- Born: January 12, 1987 (age 39) Mississauga, Ontario, Canada
- Height: 5 ft 10 in (178 cm)
- Weight: 185 lb (84 kg; 13 st 3 lb)
- Position: Left wing
- Shot: Left
- Played for: Iserlohn Roosters ERC Ingolstadt Eisbären Berlin Düsseldorfer EG
- NHL draft: Undrafted
- Playing career: 2008–2016

= Kris Sparre =

Canadian-German ice hockey player

Kris Sparre (born January 12, 1987) is a Canadian-German retired professional ice hockey player.
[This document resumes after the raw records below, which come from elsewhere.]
theorem sub (d a b : BitVec 5) : Statement (.sub d a b) :=
  of_parse32 _ _ rfl (by simp (disch := decide) only [fld, pack32, BitVec.cast_eq, BitVec.extractLsb'_append_eq_of_le, BitVec.extractLsb'_append_eq_of_add_le]; simp)
    (by simp (disch := decide) only [fld, pack32, BitVec.cast_eq, BitVec.extractLsb'_append_eq_of_le, BitVec.extractLsb'_append_eq_of_add_le]; simp)
    ((parse_00 _ (by simp (disch := decide) only [fld, pack32, BitVec.cast_eq, BitVec.extractLsb'_append_eq_of_le, BitVec.extractLsb'_append_eq_of_add_le]; simp)).trans
      (by simp (disch := decide) only [parseMO00, fld, pack32, BitVec.cast_eq, BitVec.extractLsb'_append_eq_of_le, BitVec.extractLsb'_append_eq_of_add_le]; simp))

theorem and (d a b : BitVec 5) : Statement (.and d a b) :=
  of_parse32 _ _ rfl (by simp (disch := decide) only [fld, pack32, BitVec.cast_eq, BitVec.extractLsb'_append_eq_of_le, BitVec.extractLsb'_append_eq_of_add_le]; simp)
    (by simp (disch := decide) only [fld, pack32, BitVec.cast_eq, BitVec.extractLsb'_append_eq_of_le, BitVec.extractLsb'_append_eq_of_add_le]; simp)
    ((parse_00 _ (by simp (disch := decide) only [fld, pack32, BitVec.cast_eq, BitVec.extractLsb'_append_eq_of_le, BitVec.extractLsb'_append_eq_of_add_le]; simp)).trans
      (by simp (disch := decide) only [parseMO00, fld, pack32, BitVec.cast_eq, BitVec.extractLsb'_append_eq_of_le, BitVec.extractLsb'_append_eq_of_add_le]; simp))

theorem or (d a b : BitVec 5) : Statement (.or d a b) :=
  of_parse32 _ _ rfl (by simp (disch := decide) only [fld, pack32, BitVec.cast_eq, BitVec.extractLsb'_append_eq_of_le, BitVec.extractLsb'_append_eq_of_add_le]; simp)
    (by simp (disch := decide) only [fld, pack32, BitVec.cast_eq, BitVec.extractLsb'_append_eq_of_le, BitVec.extractLsb'_append_eq_of_add_le]; simp)
    ((parse_00 _ (by simp (disch := decide) only [fld, pack32, BitVec.cast_eq, BitVec.extractLsb'_append_eq_of_le, BitVec.extractLsb'_append_eq_of_add_le]; simp)).trans
      (by simp (disch := decide) only [parseMO00, fld, pack32, BitVec.cast_eq, BitVec.extractLsb'_append_eq_of_le, BitVec.extractLsb'_append_eq_of_add_le]; simp))

theorem xor (d a b : BitVec 5) : Statement (.xor d a b) :=
  of_parse32 _ _ rfl (by simp (disch := decide) only [fld, pack32, BitVec.cast_eq, BitVec.extractLsb'_append_eq_of_le, BitVec.extractLsb'_append_eq_of_add_le]; simp)
    (by simp (disch := decide) only [fld, pack32, BitVec.cast_eq, BitVec.extractLsb'_append_eq_of_le, BitVec.extractLsb'_append_eq_of_add_le]; simp)
    ((parse_00 _ (by simp (disch := decide) only [fld, pack32, BitVec.cast_eq, BitVec.extractLsb'_append_eq_of_le, BitVec.extractLsb'_append_eq_of_add_le]; simp)).trans
      (by simp (disch := decide) only [parseMO00, fld, pack32, BitVec.cast_eq, BitVec.extractLsb'_append_eq_of_le, BitVec.extractLsb'_append_eq_of_add_le]; simp))

theorem andn (d a b : BitVec 5) : Statement (.andn d a b) :=
  of_parse32 _ _ rfl (by simp (disch := decide) only [fld, pack32, BitVec.cast_eq, BitVec.extractLsb'_append_eq_of_le, BitVec.extractLsb'_append_eq_of_add_le]; simp)
    (by simp (disch := decide) only [fld, pack32, BitVec.cast_eq, BitVec.extractLsb'_append_eq_of_le, BitVec.extractLsb'_append_eq_of_add_le]; simp)
    ((parse_00 _ (by simp (disch := decide) only [fld, pack32, BitVec.cast_eq, BitVec.extractLsb'_append_eq_of_le, BitVec.extractLsb'_append_eq_of_add_le]; simp)).trans
      (by simp (disch := decide) only [parseMO00, fld, pack32, BitVec.cast_eq, BitVec.extractLsb'_append_eq_of_le, BitVec.extractLsb'_append_eq_of_add_le]; simp))

theorem sll (d a b : BitVec 5) : Statement (.sll d a b) :=
  of_parse32 _ _ rfl (by simp (disch := decide) only [fld, pack32, BitVec.cast_eq, BitVec.extractLsb'_append_eq_of_le, BitVec.extractLsb'_append_eq_of_add_le]; simp)
    (by simp (disch := decide) only [fld, pack32, BitVec.cast_eq, BitVec.extractLsb'_append_eq_of_le, BitVec.extractLsb'_append_eq_of_add_le]; simp)
    ((parse_00 _ (by simp (disch := decide) only [fld, pack32, BitVec.cast_eq, BitVec.extractLsb'_append_eq_of_le, BitVec.extractLsb'_append_eq_of_add_le]; simp)).trans
      (by simp (disch := decide) only [parseMO00, fld, pack32, BitVec.cast_eq, BitVec.extractLsb'_append_eq_of_le, BitVec.extractLsb'_append_eq_of_add_le]; simp))

theorem srl (d a b : BitVec 5) : Statement (.srl d a b) :=
  of_parse32 _ _ rfl (by simp (disch := decide) only [fld, pack32, BitVec.cast_eq, BitVec.extractLsb'_append_eq_of_le, BitVec.extractLsb'_append_eq_of_add_le]; simp)
    (by simp (disch := decide) only [fld, pack32, BitVec.cast_eq, BitVec.extractLsb'_append_eq_of_le, BitVec.extractLsb'_append_eq_of_add_le]; simp)
    ((parse_00 _ (by simp (disch := decide) only [fld, pack32, BitVec.cast_eq, BitVec.extractLsb'_append_eq_of_le, BitVec.extractLsb'_append_eq_of_add_le]; simp)).trans
      (by simp (disch := decide) only [parseMO00, fld, pack32, BitVec.cast_eq, BitVec.extractLsb'_append_eq_of_le, BitVec.extractLsb'_append_eq_of_add_le]; simp))

theorem sra (d a b : BitVec 5) : Statement (.sra d a b) :=
  of_parse32 _ _ rfl (by simp (disch := decide) only [fld, pack32, BitVec.cast_eq, BitVec.extractLsb'_append_eq_of_le, BitVec.extractLsb'_append_eq_of_add_le]; simp)
    (by simp (disch := decide) only [fld, pack32, BitVec.cast_eq, BitVec.extractLsb'_append_eq_of_le, BitVec.extractLsb'_append_eq_of_add_le]; simp)
    ((parse_00 _ (by simp (disch := decide) only [fld, pack32, BitVec.cast_eq, BitVec.extractLsb'_append_eq_of_le, BitVec.extractLsb'_append_eq_of_add_le]; simp)).trans
      (by simp (disch := decide) only [parseMO00, fld, pack32, BitVec.cast_eq, BitVec.extractLsb'_append_eq_of_le, BitVec.extractLsb'_append_eq_of_add_le]; simp))

theorem ror (d a b : BitVec 5) : Statement (.ror d a b) :=
  of_parse32 _ _ rfl (by simp (disch := decide) only [fld, pack32, BitVec.cast_eq, BitVec.extractLsb'_append_eq_of_le, BitVec.extractLsb'_append_eq_of_add_le]; simp)
    (by simp (disch := decide) only [fld, pack32, BitVec.cast_eq, BitVec.extractLsb'_append_eq_of_le, BitVec.extractLsb'_append_eq_of_add_le]; simp)
    ((parse_00 _ (by simp (disch := decide) only [fld, pack32, BitVec.cast_eq, BitVec.extractLsb'_append_eq_of_le, BitVec.extractLsb'_append_eq_of_add_le]; simp)).trans
      (by simp (disch := decide) only [parseMO00, fld, pack32, BitVec.cast_eq, BitVec.extractLsb'_append_eq_of_le, BitVec.extractLsb'_append_eq_of_add_le]; simp))

theorem slt (d a b : BitVec 5) : Statement (.slt d a b) :=
  of_parse32 _ _ rfl (by simp (disch := decide) only [fld, pack32, BitVec.cast_eq, BitVec.extractLsb'_append_eq_of_le, BitVec.extractLsb'_append_eq_of_add_le]; simp)
    (by simp (disch := decide) only [fld, pack32, BitVec.cast_eq, BitVec.extractLsb'_append_eq_of_le, BitVec.extractLsb'_append_eq_of_add_le]; simp)
    ((parse_00 _ (by simp (disch := decide) only [fld, pack32, BitVec.cast_eq, BitVec.extractLsb'_append_eq_of_le, BitVec.extractLsb'_append_eq_of_add_le]; simp)).trans
      (by simp (disch := decide) only [parseMO00, fld, pack32, BitVec.cast_eq, BitVec.extractLsb'_append_eq_of_le, BitVec.extractLsb'_append_eq_of_add_le]; simp))

theorem sltu (d a b : BitVec 5) : Statement (.sltu d a b) :=
  of_parse32 _ _ rfl (by simp (disch := decide) only [fld, pack32, BitVec.cast_eq, BitVec.extractLsb'_append_eq_of_le, BitVec.extractLsb'_append_eq_of_add_le]; simp)
    (by simp (disch := decide) only [fld, pack32, BitVec.cast_eq, BitVec.extractLsb'_append_eq_of_le, BitVec.extractLsb'_append_eq_of_add_le]; simp)
    ((parse_00 _ (by simp (disch := decide) only [fld, pack32, BitVec.cast_eq, BitVec.extractLsb'_append_eq_of_le, BitVec.extractLsb'_append_eq_of_add_le]; simp)).trans
      (by simp (disch := decide) only [parseMO00, fld, pack32, BitVec.cast_eq, BitVec.extractLsb'_append_eq_of_le, BitVec.extractLsb'_append_eq_of_add_le]; simp))

theorem min (d a b : BitVec 5) : Statement (.min d a b) :=
  of_parse32 _ _ rfl (by simp (disch := decide) only [fld, pack32, BitVec.cast_eq, BitVec.extractLsb'_append_eq_of_le, BitVec.extractLsb'_append_eq_of_add_le]; simp)
    (by simp (disch := decide) only [fld, pack32, BitVec.cast_eq, BitVec.extractLsb'_append_eq_of_le, BitVec.extractLsb'_append_eq_of_add_le]; simp)
    ((parse_00 _ (by simp (disch := decide) only [fld, pack32, BitVec.cast_eq, BitVec.extractLsb'_append_eq_of_le, BitVec.extractLsb'_append_eq_of_add_le]; simp)).trans
      (by simp (disch := decide) only [parseMO00, fld, pack32, BitVec.cast_eq, BitVec.extractLsb'_append_eq_of_le, BitVec.extractLsb'_append_eq_of_add_le]; simp))

theorem max (d a b : BitVec 5) : Statement (.max d a b) :=
  of_parse32 _ _ rfl (by simp (disch := decide) only [fld, pack32, BitVec.cast_eq, BitVec.extractLsb'_append_eq_of_le, BitVec.extractLsb'_append_eq_of_add_le]; simp)
    (by simp (disch := decide) only [fld, pack32, BitVec.cast_eq, BitVec.extractLsb'_append_eq_of_le, BitVec.extractLsb'_append_eq_of_add_le]; simp)
    ((parse_00 _ (by simp (disch := decide) only [fld, pack32, BitVec.cast_eq, BitVec.extractLsb'_append_eq_of_le, BitVec.extractLsb'_append_eq_of_add_le]; simp)).trans
      (by simp (disch := decide) only [parseMO00, fld, pack32, BitVec.cast_eq, BitVec.extractLsb'_append_eq_of_le, BitVec.extractLsb'_append_eq_of_add_le]; simp))

theorem minu (d a b : BitVec 5) : Statement (.minu d a b) :=
  of_parse32 _ _ rfl (by simp (disch := decide) only [fld, pack32, BitVec.cast_eq, BitVec.extractLsb'_append_eq_of_le, BitVec.extractLsb'_append_eq_of_add_le]; simp)
    (by simp (disch := decide) only [fld, pack32, BitVec.cast_eq, BitVec.extractLsb'_append_eq_of_le, BitVec.extractLsb'_append_eq_of_add_le]; simp)
    ((parse_00 _ (by simp (disch := decide) only [fld, pack32, BitVec.cast_eq, BitVec.extractLsb'_append_eq_of_le, BitVec.extractLsb'_append_eq_of_add_le]; simp)).trans
      (by simp (disch := decide) only [parseMO00, fld, pack32, BitVec.cast_eq, BitVec.extractLsb'_append_eq_of_le, BitVec.extractLsb'_append_eq_of_add_le]; simp))

theorem maxu (d a b : BitVec 5) : Statement (.maxu d a b) :=
  of_parse32 _ _ rfl (by simp (disch := decide) only [fld, pack32, BitVec.cast_eq, BitVec.extractLsb'_append_eq_of_le, BitVec.extractLsb'_append_eq_of_add_le]; simp)
    (by simp (disch := decide) only [fld, pack32, BitVec.cast_eq, BitVec.extractLsb'_append_eq_of_le, BitVec.extractLsb'_append_eq_of_add_le]; simp)
    ((parse_00 _ (by simp (disch := decide) only [fld, pack32, BitVec.cast_eq, BitVec.extractLsb'_append_eq_of_le, BitVec.extractLsb'_append_eq_of_add_le]; simp)).trans
      (by simp (disch := decide) only [parseMO00, fld, pack32, BitVec.cast_eq, BitVec.extractLsb'_append_eq_of_le, BitVec.extractLsb'_append_eq_of_add_le]; simp))

theorem mul (d a b : BitVec 5) : Statement (.mul d a b) :=
  of_parse32 _ _ rfl (by simp (disch := decide) only [fld, pack32, BitVec.cast_eq, BitVec.extractLsb'_append_eq_of_le, BitVec.extractLsb'_append_eq_of_add_le]; simp)
    (by simp (disch := decide) only [fld, pack32, BitVec.cast_eq, BitVec.extractLsb'_append_eq_of_le, BitVec.extractLsb'_append_eq_of_add_le]; simp)
    ((parse_00 _ (by simp (disch := decide) only [fld, pack32, BitVec.cast_eq, BitVec.extractLsb'_append_eq_of_le, BitVec.extractLsb'_append_eq_of_add_le]; simp)).trans
      (by simp (disch := decide) only [parseMO00, fld, pack32, BitVec.cast_eq, BitVec.extractLsb'_append_eq_of_le, BitVec.extractLsb'_append_eq_of_add_le]; simp))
He is the inaugural head coach for the PWHL Hamilton of the Professional Women's Hockey League (PWHL). He is also the assistant coach of the Canadian national women's ice hockey team.

==Playing career==
Sparre played major junior hockey with the Barrie Colts and Mississauga St. Michael's Majors in the Ontario Hockey League before joining the Columbia Inferno of the ECHL towards the end of the 2007-08 ECHL season. He then spent a season with the Idaho Steelheads, playing 56 regular season games and scoring 16 goals. In 2009, Sparre moved to Germany and signed for the Iserlohn Roosters of the Deutsche Eishockey Liga. He would also play for ERC Ingolstadt, Eisbären Berlin and Düsseldorfer EG, as well as stints in DEL2 with Dresdner Eislöwen and Löwen Frankfurt before retiring in 2016.

==Coaching career==
Sparre served as an assistant coach for the San Diego Gulls of the American Hockey League (AHL) for three seasons.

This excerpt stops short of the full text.